Pay to play is the practice of making campaign contributions and related payments to elected officials in order to influence the awarding of lucrative contracts for the management of public pension plan assets and similar government investment accounts.   

The rule adopted by the SEC includes prohibitions intended to capture not only direct political contributions by investment advisers, but also other ways that advisers may engage in pay to play arrangements.

The rule prohibits an investment adviser from providing advisory services for compensation — either directly or through a pooled investment vehicle — for two years, if the adviser or certain of its executives or employees make a political contribution to an elected official who is in a position to influence the selection of the adviser.

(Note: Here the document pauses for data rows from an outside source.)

/-- R353: picoseconds in units of 2^-16 ns. -/
def psUnits (ps : Nat) : Rat := (ps : Rat) * 65536 / 1000

/-- The four kept values with a new one in front. -/
def keepFour (l : List (Nat × Rat)) (fcnt : Nat) (t : Rat) : List (Nat × Rat) := ((fcnt, t) :: l.filter (fun e => e.1 ≠ fcnt)).take 4
def keptAt (l : List (Nat × Rat)) (fcnt : Nat) : Option Rat := (l.find? (fun e => e.1 == fcnt)).map (·.2)

/-- R353, R354: t3 of a TX time frame of slot `i` captured `ui` unit intervals after the current tick. -/
def State.captureT3 (s : State) (i fcnt ui : Nat) : State :=
  let t := s.localAt ui + psUnits (s.get Reg.TT_PINOFS_TXOFS)
  { s with servo := { s.servo with t3s := keepFour s.servo.t3s fcnt t, prevT3 := SMap.ins s.servo.prevT3 i (fcnt, t) } }

/-- R353, R354: t2 of an RX time frame captured `ui` unit intervals after the current tick. -/
def State.captureT2 (s : State) (fcnt ui : Nat) : State :=
  { s with servo := { s.servo with t2s := keepFour s.servo.t2s fcnt (s.localAt ui - psUnits (s.get Reg.TT_PINOFS_RXOFS)) } }

/-- R351: the payload of a time word, and the word. -/
def timeWord (wcode payload : Nat) : Word64 := mkWord [(0, 8, 0x33), (8, 8, wcode), (16, 48, payload)]

/-- R348, R351: seconds, and nanoseconds with fraction, of a time in units of 2^-16 ns. -/
def unitsSec (t : Rat) : Nat := (t.floor.toNat / 65536 / 1000000000) % 2 ^ 48
def unitsNs (t : Rat) : Nat := (t.floor.toNat / 65536 % 1000000000) * 2 ^ 18 + t.floor.toNat % 65536 * 4

/-- R351: a signed value of 48 bits, saturating. -/
def sat48 (v : Int) : Nat := unsigned 48 (max (-(2 ^ 47)) (min (2 ^ 47 - 1) v))

/-- TT_OFFSET and TT_DELAY. -/
def State.ttOffset (s : State) : Int := signed 64 (s.get Reg.TT_OFFSET_V)
def State.ttDelay (s : State) : Int := signed 64 (s.get Reg.TT_DELAY_V)

/-- R351: the six time words that a TX time frame of slot `i` carries, about the slot's previous time frame (0 before the first). -/
def State.timeWords (s : State) (i : Nat) : List Word64 :=
  let p := (SMap.find? s.servo.prevT3 i).getD (0, 0)
  [timeWord 0x11 (unitsSec p.2), timeWord 0x12 (unitsNs p.2), timeWord 0x13 (sat48 s.ttOffset), timeWord 0x14 (sat48 s.ttDelay),
   timeWord 0x15 (p.1 % 2 ^ 32 * 2 ^ 16 + s.get Reg.TU_STAT_PLLLOCK * 2 ^ 6 + s.get Reg.TU_STAT_HOLD * 2 ^ 5
     + s.srcActive * 2 ^ 3 + s.servoState), timeWord 0x16 0]

/-- R351, R366: TT_CFG.TTDIV and TXSLOT as they act. -/
def State.ttDiv (s : State) : Nat := min 14 (max 4 (s.get Reg.TT_CFG_TTDIV))
def State.ttSlot (s : State) : Nat := if s.get Reg.TT_CFG_TXSLOT ≥ 36 then 0 else s.get Reg.TT_CFG_TXSLOT

/-! ### Servo (R356, R357) -/

/-- R366: LOCKTHR and STEPLIM in units of 2^-16 ns. -/
def State.lockThr (s : State) : Rat := (max 1 (s.get Reg.TT_SERVO_LOCKTHR) : Nat) * 65536
def State.stepLim (s : State) : Rat := (max 1 (s.get Reg.TT_SERVO_STEPLIM) : Nat) * 65536000

/-- R357: a clamp. -/
def ratClamp (lo hi x : Rat) : Rat := max lo (min hi x)

/-- R347, R357: ADDEND of a frequency correction, rounded, within ±100 ppm. -/
def addendOf (f : Rat) : Nat :=
  min 3436317434 (max 3435630240 (((3435973836.8 : Rat) * (1 + f) + 1 / 2).floor.toNat))

/-- R357: f at the last epoch tick. -/
def State.fEpoch (s : State) : Rat := if s.time.epoch > s.servo.fAt then s.servo.f else s.servo.fE

/-- R357: the servo's filter for a measurement, `off` and `dt` in ns. -/
def State.servoFilter (s : State) (off dt : Rat) : State :=
  let v := s.servo
  let lim : Rat := 1 / 10000
  let gain := fun (e : Nat) => off / ((2 ^ e : Nat) * dt)
  let fi0 := v.fi - gain (s.get Reg.TT_SERVO_KI)
  let fi := ratClamp (-lim) lim fi0
  let f0 := fi - gain (s.get Reg.TT_SERVO_KP)
  let f1 := ratClamp (-lim) lim f0
  let fE := s.fEpoch
  let f := if s.servoState = 3 then ratClamp (fE - 1 / 50000000) (fE + 1 / 50000000) f1 else f1
  let hit := decide (fi ≠ fi0) || decide (f1 ≠ f0) || decide (f ≠ f1)
  ({ s with servo := { v with fi := fi, f := f, fE := fE, fAt := s.time.tick, recent := (f :: v.recent).take 16 } }.put Reg.TU_STAT_FRANGE
    (b2n hit)).hwPut Reg.TU_ADDEND_ADDEND (addendOf f)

It prohibits an advisory firm and certain executives and employees from soliciting or coordinating campaign contributions from others — a practice referred to as "bundling" — for an elected official who is in a position to influence the selection of the adviser. It also prohibits solicitation and coordination of payments to political parties in the state or locality where the adviser is seeking business.

It prohibits an adviser from paying a third party, such as a solicitor or placement agent, to solicit a government client on behalf of the investment adviser, unless that third party is an SEC-registered investment adviser or broker-dealer subject to similar pay to play restrictions.

The new rule becomes effective 60 days after its publication in the Federal Register. Compliance with the rule’s provisions generally will be required within six months of the effective date.   

Compliance with the third-party ban and those provisions applicable to advisers to registered investment companies subject to the rule will be required one year after the effective date.